The most expensive way to begin a response is from nothing. No stock in the region, no agreement with a local partner already in place, no map of who decides what, no team that has worked together before. Everything has to be found, negotiated, and stood up while the clock is already running and people are already waiting. We do this often, and then we describe the delay that follows as the unavoidable nature of emergencies. Much of it is not unavoidable. It is the cost of having chosen, in advance, not to be ready.
Readiness is the work we do before the work. It is supplies positioned close to where they will be needed. It is contracts and partnerships agreed while there is time to read them properly. It is teams that have trained together and know the plan. It is the dull, unglamorous infrastructure that means the first day of a crisis is a day of acting rather than a day of starting from scratch. When it is in place, no one notices it, because the response simply moves. When it is missing, we feel it as a slow, costly, painful beginning, and we rarely trace the pain back to its real cause.
This is not a story about negligence. The people who run responses know exactly how valuable readiness is. The problem is that the system finds it almost impossible to pay for, and that is a structural problem, which means it is one we can fix.
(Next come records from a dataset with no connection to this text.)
-- ==== Sys2Proof/Word.lean ====
section
/-! DEFINITION. The words of the unit (00_scope.md R8): bytes, u16 and u32, and byte sequences. -/

namespace Sys2Proof

/-- A byte: 8 bits, unsigned (R8). -/
abbrev Byte := BitVec 8

/-- An unsigned 16-bit integer (R8). -/
abbrev U16 := BitVec 16

/-- An unsigned 32-bit integer (R8). -/
abbrev U32 := BitVec 32

/-- A byte sequence, indexed from 0 (R8, R40): a record, a payload, or the contents of an address space. -/
abbrev Bytes := List Byte

end Sys2Proof
end

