-- ==== Sys2Proof/Laws/State.lean ====
section
/-! SUPPORT. One lemma per field for each update of the state, true by rfl: no later proof unfolds a record update. -/

namespace Sys2Proof.Machine

open Sys2Proof

variable (s : State)

/-! ### appendOut -/

@[simp] theorem State.appendOut_params (bs : Bytes) : (s.appendOut bs).params = s.params := rfl
@[simp] theorem State.appendOut_host (bs : Bytes) : (s.appendOut bs).host = s.host := rfl
@[simp] theorem State.appendOut_result (bs : Bytes) : (s.appendOut bs).result = s.result := rfl
@[simp] theorem State.appendOut_status (bs : Bytes) : (s.appendOut bs).status = s.status := rfl
@[simp] theorem State.appendOut_faultCode (bs : Bytes) : (s.appendOut bs).faultCode = s.faultCode := rfl
@[simp] theorem State.appendOut_faultPos (bs : Bytes) : (s.appendOut bs).faultPos = s.faultPos := rfl
@[simp] theorem State.appendOut_warnLeftover (bs : Bytes) : (s.appendOut bs).warnLeftover = s.warnLeftover := rfl
@[simp] theorem State.appendOut_out (bs : Bytes) : (s.appendOut bs).out = s.out ++ bs := rfl
@[simp] theorem State.appendOut_input (bs : Bytes) : (s.appendOut bs).input = s.input := rfl
@[simp] theorem State.appendOut_engine (bs : Bytes) : (s.appendOut bs).engine = s.engine := rfl
@[simp] theorem State.appendOut_ip (bs : Bytes) : (s.appendOut bs).ip = s.ip := rfl
@[simp] theorem State.appendOut_lz (bs : Bytes) : (s.appendOut bs).lz = s.lz := rfl
@[simp] theorem State.appendOut_huffValid (bs : Bytes) : (s.appendOut bs).huffValid = s.huffValid := rfl
@[simp] theorem State.appendOut_cacheTable (bs : Bytes) : (s.appendOut bs).cacheTable = s.cacheTable := rfl
@[simp] theorem State.appendOut_baseTable (bs : Bytes) : (s.appendOut bs).baseTable = s.baseTable := rfl
@[simp] theorem State.appendOut_dicts (bs : Bytes) : (s.appendOut bs).dicts = s.dicts := rfl
@[simp] theorem State.appendOut_codeLength (bs : Bytes) : (s.appendOut bs).codeLength = s.codeLength := rfl
@[simp] theorem State.appendOut_clValid (bs : Bytes) : (s.appendOut bs).clValid = s.clValid := rfl
@[simp] theorem State.appendOut_frames (bs : Bytes) : (s.appendOut bs).frames = s.frames := rfl
@[simp] theorem State.appendOut_guard (bs : Bytes) : (s.appendOut bs).guard = s.guard := rfl
@[simp] theorem State.appendOut_hd (bs : Bytes) : (s.appendOut bs).hd = s.hd := rfl

/-! ### advance -/

@[simp] theorem State.advance_params (k : Nat) : (s.advance k).params = s.params := rfl
@[simp] theorem State.advance_host (k : Nat) : (s.advance k).host = s.host := rfl
@[simp] theorem State.advance_result (k : Nat) : (s.advance k).result = s.result := rfl
@[simp] theorem State.advance_status (k : Nat) : (s.advance k).status = s.status := rfl
@[simp] theorem State.advance_faultCode (k : Nat) : (s.advance k).faultCode = s.faultCode := rfl
@[simp] theorem State.advance_faultPos (k : Nat) : (s.advance k).faultPos = s.faultPos := rfl
@[simp] theorem State.advance_warnLeftover (k : Nat) : (s.advance k).warnLeftover = s.warnLeftover := rfl
@[simp] theorem State.advance_out (k : Nat) : (s.advance k).out = s.out := rfl
@[simp] theorem State.advance_input (k : Nat) : (s.advance k).input = s.input := rfl
@[simp] theorem State.advance_engine (k : Nat) : (s.advance k).engine = s.engine := rfl
@[simp] theorem State.advance_ip (k : Nat) : (s.advance k).ip = s.ip + k := rfl
@[simp] theorem State.advance_lz (k : Nat) : (s.advance k).lz = s.lz := rfl
@[simp] theorem State.advance_huffValid (k : Nat) : (s.advance k).huffValid = s.huffValid := rfl
@[simp] theorem State.advance_cacheTable (k : Nat) : (s.advance k).cacheTable = s.cacheTable := rfl
@[simp] theorem State.advance_baseTable (k : Nat) : (s.advance k).baseTable = s.baseTable := rfl
@[simp] theorem State.advance_dicts (k : Nat) : (s.advance k).dicts = s.dicts := rfl
@[simp] theorem State.advance_codeLength (k : Nat) : (s.advance k).codeLength = s.codeLength := rfl
@[simp] theorem State.advance_clValid (k : Nat) : (s.advance k).clValid = s.clValid := rfl
@[simp] theorem State.advance_frames (k : Nat) : (s.advance k).frames = s.frames := rfl
@[simp] theorem State.advance_guard (k : Nat) : (s.advance k).guard = s.guard := rfl
@[simp] theorem State.advance_hd (k : Nat) : (s.advance k).hd = s.hd := rfl
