-- ==== Sys2Proof/Tests/Slice0.lean ====
section
/-! SUPPORT. Tests: what WellFormed refuses, words written out bit by bit from the formats, one step of each
instruction with results from the vectors of 95_test_vectors.md, and for each obligation with hypotheses a witness that
meets them. -/

namespace Sys2Proof.Tests

open Sys2Proof Sys2Proof.Machine

/-! ### WellFormed -/

theorem test_lit_wellFormed : (Instr.lit 0).wellFormed = true ∧ (Instr.lit 9).wellFormed = true ∧
    (Instr.lit 0x7F).wellFormed = true := by decide

theorem test_lit_refused : (Instr.lit 1).wellFormed = false ∧ (Instr.lit 8).wellFormed = false ∧
    (Instr.lit 0x80).wellFormed = false := by decide

theorem test_run_refused : (Instr.run []).wellFormed = false ∧
    (Instr.run [1, 2, 3, 4, 5, 6, 7, 8, 9]).wellFormed = false := by decide

/-! ### Decode: words written out from R61, R66, R68 and the table after V-LZ28 -/

theorem test_decode_lit : decode .lz [0b00001001, 0xFF] = .ok (.lit 9) [0xFF] := by decide

/-- V-LZ7: the bytes after a RUN's control byte are data. -/
theorem test_decode_run : decode .lz [0b00000010, 0x80, 0x08] = .ok (.run [0x80, 0x08]) [] := by decide

/-- `80 14` is dist 2, len 7; `80 3B` is dist 7, len 6. -/
theorem test_decode_bref : decode .lz [0b10000000, 0b00010100] = .ok (.bref 2 4) [] ∧
    decode .lz [0b10000000, 0b00111011] = .ok (.bref 7 3) [] := by decide

theorem test_decode_spc : decode .lz [0b11000001] = .ok (.spc 1) [] ∧ spcChar 1 = 0x41 := by decide

/-- The cache words of tables T1: 0x00000382 and 0x00000004. -/
theorem test_decode_hcode : decode .cacheWord [0x00, 0x00, 0x03, 0b1_00_00010] = .ok (.hcodeT 3 0 2) [] ∧
    decode .cacheWord [0x00, 0x00, 0x00, 0b0_00_00100] = .ok (.hcodeB 0 0 4) [] := by decide

/-- The entry headers of blob D0: 80 02 and 00 01. -/
theorem test_decode_entry : decode .entryHeader [0b1_0000000, 0x02] = .ok (.entLit 2) [] ∧
    decode .entryHeader [0b0_0000000, 0x01] = .ok (.entRec 1) [] := by decide

theorem test_decode_rejects : decode .lz [] = .error .empty ∧ decode .lz [0x05, 0x48] = .error .truncatedRun ∧
    decode .lz [0x80] = .error .truncatedBref ∧ decode .cacheWord [0, 0, 3] = .error .truncatedCacheWord ∧
    decode .entryHeader [0x80] = .error .truncatedEntryHeader := by decide

/-- A host command is the instruction of its name; it has no word (R71). -/
theorem test_host_commands : HostCmd.reset.instr = .reset ∧ (HostCmd.setHuff [1]).instr = .setHuff [1] ∧
    (HostCmd.addCdic [1]).instr = .addCdic [1] ∧ (HostCmd.decompPalm [1]).instr = .decompPalm [1] ∧
    (HostCmd.decompHuff [1]).instr = .decompHuff [1] ∧ encode .reset = none := by decide

/-- The opcode table's numbering: a control byte; a header; a cache word. -/
theorem test_tableWord : decodeTableWord 8 0x41 = some (.lit 0x41) ∧ decodeTableWord 8 0x80 = some (.bref 0 0) ∧
    decodeTableWord 16 0x8002 = some (.entLit 2) ∧ decodeTableWord 32 0x382 = some (.hcodeT 3 0 2) ∧
    decodeTableWord 7 0 = none := by decide

/-! ### States -/

/-- A DECOMP_PALM of these bytes, at `ip`, with this output so far. -/
def lzAt (input : Bytes) (ip : Nat) (out : Memory) : State :=
  { State.reset with status := .busy, input := input, ip := ip, out := out }

/-- The same state with a capacity. -/
def capped (m : Nat) (s : State) : State := { s with params := { outMax := some m } }

/-- Tables T1 of 95_test_vectors.md section 4, as far as a test reads them. -/
def baseT1 : Vector U32 64 :=
  ((((((((Vector.replicate 64 0xFFFFFFFF).set 2 1).set 3 3).set 4 1).set 5 4).set 6 1).set 7 5).set 8 1).set 9 257

/-- Blobs D0 and D1 of 95_test_vectors.md section 4. -/
def blobD0 : Bytes := [0x00, 0x0A, 0x00, 0x0E, 0x00, 0x11, 0x00, 0x15, 0x00, 0x18, 0x80, 0x02, 0x61, 0x62, 0x80, 0x01,
  0x63, 0x80, 0x02, 0x64, 0x65, 0x00, 0x01, 0xE0, 0x00, 0x01, 0x10]

def blobD1 : Bytes := [0x00, 0x02, 0x80, 0x03, 0x58, 0x59, 0x5A]

/-- A frame over a payload, at bit `bp`. -/
def outer (n bp : Nat) : Frame := ⟨.input, 0, n, bp, none⟩

/-- A DECOMP_HUFF of these bytes before a code at bit `bp`, under the standard setup. -/
def hdAt (input : Bytes) (bp : Nat) : State :=
  { State.reset with
    status := .busy, engine := .hdCode, huffValid := true, baseTable := baseT1, input := input,
    frames := [outer input.length bp], dicts := [blobD0, blobD1], codeLength := 8, clValid := true }

/-- The same with the window latched. -/
def windowAt (input : Bytes) (bp : Nat) (w : U32) : State := { hdAt input bp with hd := { w := w, start := bp } }

/-- The same with a code resolved at bit 0. -/
def codeAt (input : Bytes) (bp : Nat) (code : U32) : State :=
  { hdAt input bp with engine := .hdEntry, hd := { code := code } }

/-- The same with the entry of a code found. -/
def entryAt (dict : Nat) (off : U16) (code : U32) : State :=
  { hdAt [0xE4] 2 with engine := .hdEntry, hd := { code := code, dict := dict, key := code.toNat % 256, off := off } }

/-- A nested frame over the fragment of code 3 (V-HD1, frame 1). -/
def nestedAt (bp : Nat) : State :=
  { hdAt [0xE4, 0x84] 9 with frames := [⟨.dict 0, 23, 1, bp, some 3⟩, outer 2 9], guard := [3] }

/-- A HUFF record of 1304 bytes whose tables are all 01 (R46). -/
def huffRecord : Bytes :=
  [0x48, 0x55, 0x46, 0x46, 0, 0, 0, 24, 0, 0, 0, 24, 0, 0, 4, 24, 0, 0, 0, 0, 0, 0, 0, 0] ++ List.replicate 1280 1

/-- The header of a CDIC record with code length 8 (R46). -/
def cdicHeader : Bytes := [0x43, 0x44, 0x49, 0x43, 0, 0, 0, 16, 0, 0, 0, 1, 0, 0, 0, 8]

/-- What a field is after an outcome. -/
def after {α : Type} (o : Out) (f : State → α) : Option α :=
  match o with
  | .next t => some (f t)
  | .fault _ => none
  | .refused _ => none

theorem cap {s : State} {k : Nat} (h : s.fits k = true) : s.capacityFor k := State.fits_iff.1 h

theorem noCap {s : State} {k : Nat} (h : s.fits k = false) : ¬ s.capacityFor k := fun h' =>
  absurd (State.fits_iff.2 h') (by simp [h])

/-! ### One step of each instruction -/

/-- R83's example. -/
theorem test_lit : after (exec (.lit 0x7A) (lzAt [0x7A] 0 [])) (fun t => (t.out, t.ip)) = some ([0x7A], 1) := by decide

/-- V-A. -/
theorem test_run : after (step (lzAt [0x05, 0x48, 0x65, 0x6C, 0x6C, 0x6F] 0 [])) (fun t => (t.out, t.ip)) =
    some ([0x48, 0x65, 0x6C, 0x6C, 0x6F], 6) := by decide

/-- V-LZ10. -/
theorem test_run_truncated : after (step (lzAt [0x41, 0x03, 0x61, 0x62] 1 [0x41]))
    (fun t => (t.out, t.faultCode, t.faultPos)) = some ([0x41], .lzTruncated, 1) := by decide

/-- V-LZ13: "ab", then `80 14`, gives "ababababa". -/
theorem test_bref : after (step (lzAt [0x61, 0x62, 0x80, 0x14] 2 [0x61, 0x62])) (fun t => (t.out, t.ip)) =
    some ([0x61, 0x62, 0x61, 0x62, 0x61, 0x62, 0x61, 0x62, 0x61], 4) := by decide

/-- V-LZ15: a distance one too far. -/
theorem test_bref_badDistance : after (step (lzAt [0x61, 0x62, 0x63, 0x80, 0x20] 3 [0x61, 0x62, 0x63]))
    (fun t => (t.out, t.faultCode.code, t.faultPos)) = some ([0x61, 0x62, 0x63], 0x01, 3) := by decide

/-- V-B. -/
theorem test_spc : after (step (lzAt [0xC1] 0 [])) (fun t => (t.out, t.ip)) = some ([0x20, 0x41], 1) := by decide

/-- V-LZ23: two bytes or none. -/
theorem test_spc_overflow : after (step (capped 3 (lzAt [0x61, 0x62, 0xC1] 2 [0x61, 0x62])))
    (fun t => (t.out, t.faultCode.code, t.faultPos)) = some ([0x61, 0x62], 0x30, 2) := by decide

/-- V-HD1, the code at bit 4 of E4 84: top bits 01 give code 2. -/
theorem test_hcodeT : after (exec (.hcodeT 3 0 2) (windowAt [0xE4, 0x84] 4 0x48400000))
    (fun t => (t.hd.code, t.hd.codeLen, t.frames)) = some (2, 2, [outer 2 6]) := by decide

/-- V-HD39: the subtraction wraps. -/
theorem test_hcodeT_wraps : after (exec (.hcodeT 1 0 2) (windowAt [0xC0] 0 0xC0000000)) (fun t => t.hd.code) =
    some 4294967294 := by decide
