-- ==== Sys2Proof/Machine/State.lean ====
section
/-! DEFINITION. The state of the block as plain data, what it is right after reset, and the reasons a step can stop.
Every register of the specification's register map lives in ONE store, `State.regs`, under its byte address;
what the specification gives the device beside its registers has a field of its own. -/

namespace Sys2Proof.Machine

/-- A fault: no command of this block ends in one, so the type has no constructor that a meaning raises.
`unreachable` is raised by nobody; safe. -/
inductive Fault where
  /-- Raised by nobody: the specification gives this block no stop of its own; safe. -/
  | unreachable
  deriving DecidableEq, Repr

/-- A refusal: the command has no meaning in the model. -/
inductive Refusal where
  /-- Raised by the dispatch for a command that is not modelled yet; safe (nothing is claimed of it). -/
  | notModelled (mnemonic : String)
  deriving DecidableEq, Repr

/-- The variants of R2. -/
inductive Variant where
  | lmz8192 | lmz4096 | lmz2048e
  deriving DecidableEq, Repr

/-- The power states of R483. -/
inductive Power where
  | off | reset | boot | idle | run | lull | fault
  deriving DecidableEq, Repr

/-- The reset kinds of R486. -/
inductive ResetKind where
  | por | pin | wdog | safe | soft
  deriving DecidableEq, Repr

/-- A sparse store of words by key: keys rising, no entry equal to what its key reads as when unlisted. -/
abbrev Store := List (Nat × W32)
/-- A sparse store of bytes that reads 0 where nothing is listed. -/
abbrev Bytes := List Host.Cell

/-- A response recorded in a channel's duplicate cache (R278). -/
structure Cached where
  seq : BitVec 16
  opcode : BitVec 16
  status : Nat
  flags : W32
  mt : Nat
  payload : List W32
  deriving DecidableEq, Repr

/-- A response as the device sends it on a channel (R275). -/
structure Response where
  chan : Nat
  status : Nat
  seq : BitVec 16
  notApplied : Bool
  eventFollows : Bool
  cached : Bool
  mt : Nat
  payload : List W32
  deriving DecidableEq, Repr

/-- The command channels (R261–R286) beyond their registers. -/
structure HostSt where
  /-- Per channel, the recorded commands of R278, newest first: one on a mailbox and UART[1], eight on VC2. -/
  caches : List (Nat × Cached)
  /-- Mailboxes whose SEQ_RESET waits for the pending response (R279). -/
  seqReset : List Nat
  /-- Doorbells accepted and not yet taken: mailbox, check word and CHK_EN (R271, R272). -/
  rung : List (Nat × Nat × Bool)
  /-- Status byte flags of the last write transaction (R264). -/
  lastWrOk : Bool
  lastWrErr : Bool
  /-- The words and the CRC byte that the last read transaction shifted out (R268). -/
  readWords : List W32
  readCrc : Byte
  /-- The status byte that the device shifted out last (R264). -/
  statusByte : Byte
  /-- The newest response posted. -/
  response : Option Response
  /-- Frames of UART[1] that found a command in progress: their BUSY answers follow its response (R286). -/
  uartBusy : List (BitVec 16)
  /-- Commands that wait for READY to rise, in order of arrival, with their opcodes (R263, R289). -/
  waiting : List (Nat × Kcp)
  deriving DecidableEq, Repr

/-- A pending epoch load (R44, R535). `byCommand` is false for a load armed through the register. -/
structure EpochLoad where
  value : Nat
  onPps : Bool
  applyAt : Nat
  byCommand : Bool
  deriving DecidableEq, Repr

/-- A jump decided and not yet made (R37, R38): its blocks, the block whose tick makes it, and, where this device measured
it, the step and the reference. -/
structure Jump where
  blocks : Nat
  at_ : Nat
  step : Int
  ref : Option Nat
  deriving DecidableEq, Repr

/-- A rate change in progress (R41): its target code, block A, and the step reached. -/
structure RateChange where
  code : Nat
  oldCode : Nat
  blockA : Nat
  ramped : Bool
  rebased : Bool
  relock : Bool
  /-- Blocks muted so far, and blocks still to render before the outputs restart. -/
  muted : Nat
  renderLeft : Nat
  deriving DecidableEq, Repr
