-- ==== Sys2Proof/Machine/Regs.lean ====
section
/-! DEFINITION. The register map (R510 and the register tables of every chapter): the byte address of each register, the
place of each field, what each register reads at reset, and which of its bits each access code of R9 covers. -/

namespace Sys2Proof.Machine

/-- A field of a register: byte address, lowest bit, width. -/
structure Fld where
  addr : Nat
  lo : Nat
  width : Nat
  deriving DecidableEq, Repr

/-- One row of a register table: `count` instances `stride` bytes apart, each `sub` times `subStride` bytes apart, its
reset value, and the bits that are RW, RWL, W1C, W1S, RC and WO (R9). -/
structure RegRow where
  base : Nat
  count : Nat
  stride : Nat
  sub : Nat
  subStride : Nat
  reset : Nat
  rw : Nat
  rwl : Nat
  w1c : Nat
  w1s : Nat
  rc : Nat
  wo : Nat
  deriving DecidableEq, Repr

namespace R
Why we underfund being ready
Money in this sector tends to arrive after the crisis is visible, attached to the crisis we can see. Readiness, by definition, is spent before that moment, on a shock that has not happened yet and might happen somewhere slightly different. On a budget it looks like cost with no event attached. So it loses, quietly and repeatedly, to the response that is already on the news. We fund the fire and starve the fire prevention, and then we are surprised, every time, that we are starting cold.
The cost of starting cold is real even though it never appears as a line item. It shows up as the weeks between a need being obvious and aid actually moving. It shows up as the premium we pay to buy and ship in a hurry what we could have positioned cheaply in advance. It shows up as the partnerships negotiated under pressure, on worse terms, with less care, because there was no time to do better. None of that is recorded as waste. It is recorded as the normal friction of an emergency, which is exactly why it never gets fixed.
The cheapest hour in any response is the one we spend before the crisis begins. We keep choosing not to buy it, then paying many times over for the cold start that follows.
Funding the work before the work
The fix is to treat readiness as a real stage of the response, with its own funding and its own evidence, rather than as a hope that someone, somewhere, prepared. A few moves make it concrete.
Pay for readiness as a named investment. Pre-positioned supplies, standing agreements, and trained teams should sit in the budget as deliberate spending, not be scavenged from the margins of a response grant. The people who fund this work have a direct interest here, because preparation bought in calm is far cheaper than the same capacity bought in panic, and it arrives faster when it counts.
Count the cost of starting cold. If we can estimate the days lost and the premium paid when a response begins from nothing, we can set that figure beside the modest cost of being ready. What gets counted gets defended, and right now the cost of unreadiness is invisible precisely because no one is asked to total it.
Keep readiness with the people who will use it. Stock and standing agreements held close to where crises recur, in the hands of local actors who are already there, beat capacity flown in from far away after the fact. Readiness that lives near the need is readiness that is actually ready.
Fund preparation between the crises, not only during them. The quiet period after one shock and before the next is when readiness is cheapest to build and easiest to ignore. Protecting a steady, modest investment across that lull, rather than letting attention and money drain away the moment the headlines move on, is what turns readiness from an intention into a capability.
None of this asks for a larger total budget. It asks us to move some of our spending earlier, to the point where it does the most good for the least cost. A response that begins ready is faster, cheaper, and kinder to the people waiting than one that begins from nothing. We already know this. The task is to build a system that lets us act on what we know.
Readiness is not a luxury we add when budgets are generous. It is the discipline that decides how the first day goes, and the first day is the one the people we serve remember. Buying that hour in advance, together with the funders who share the cost of the cold start, is among the soundest investments the sector can make.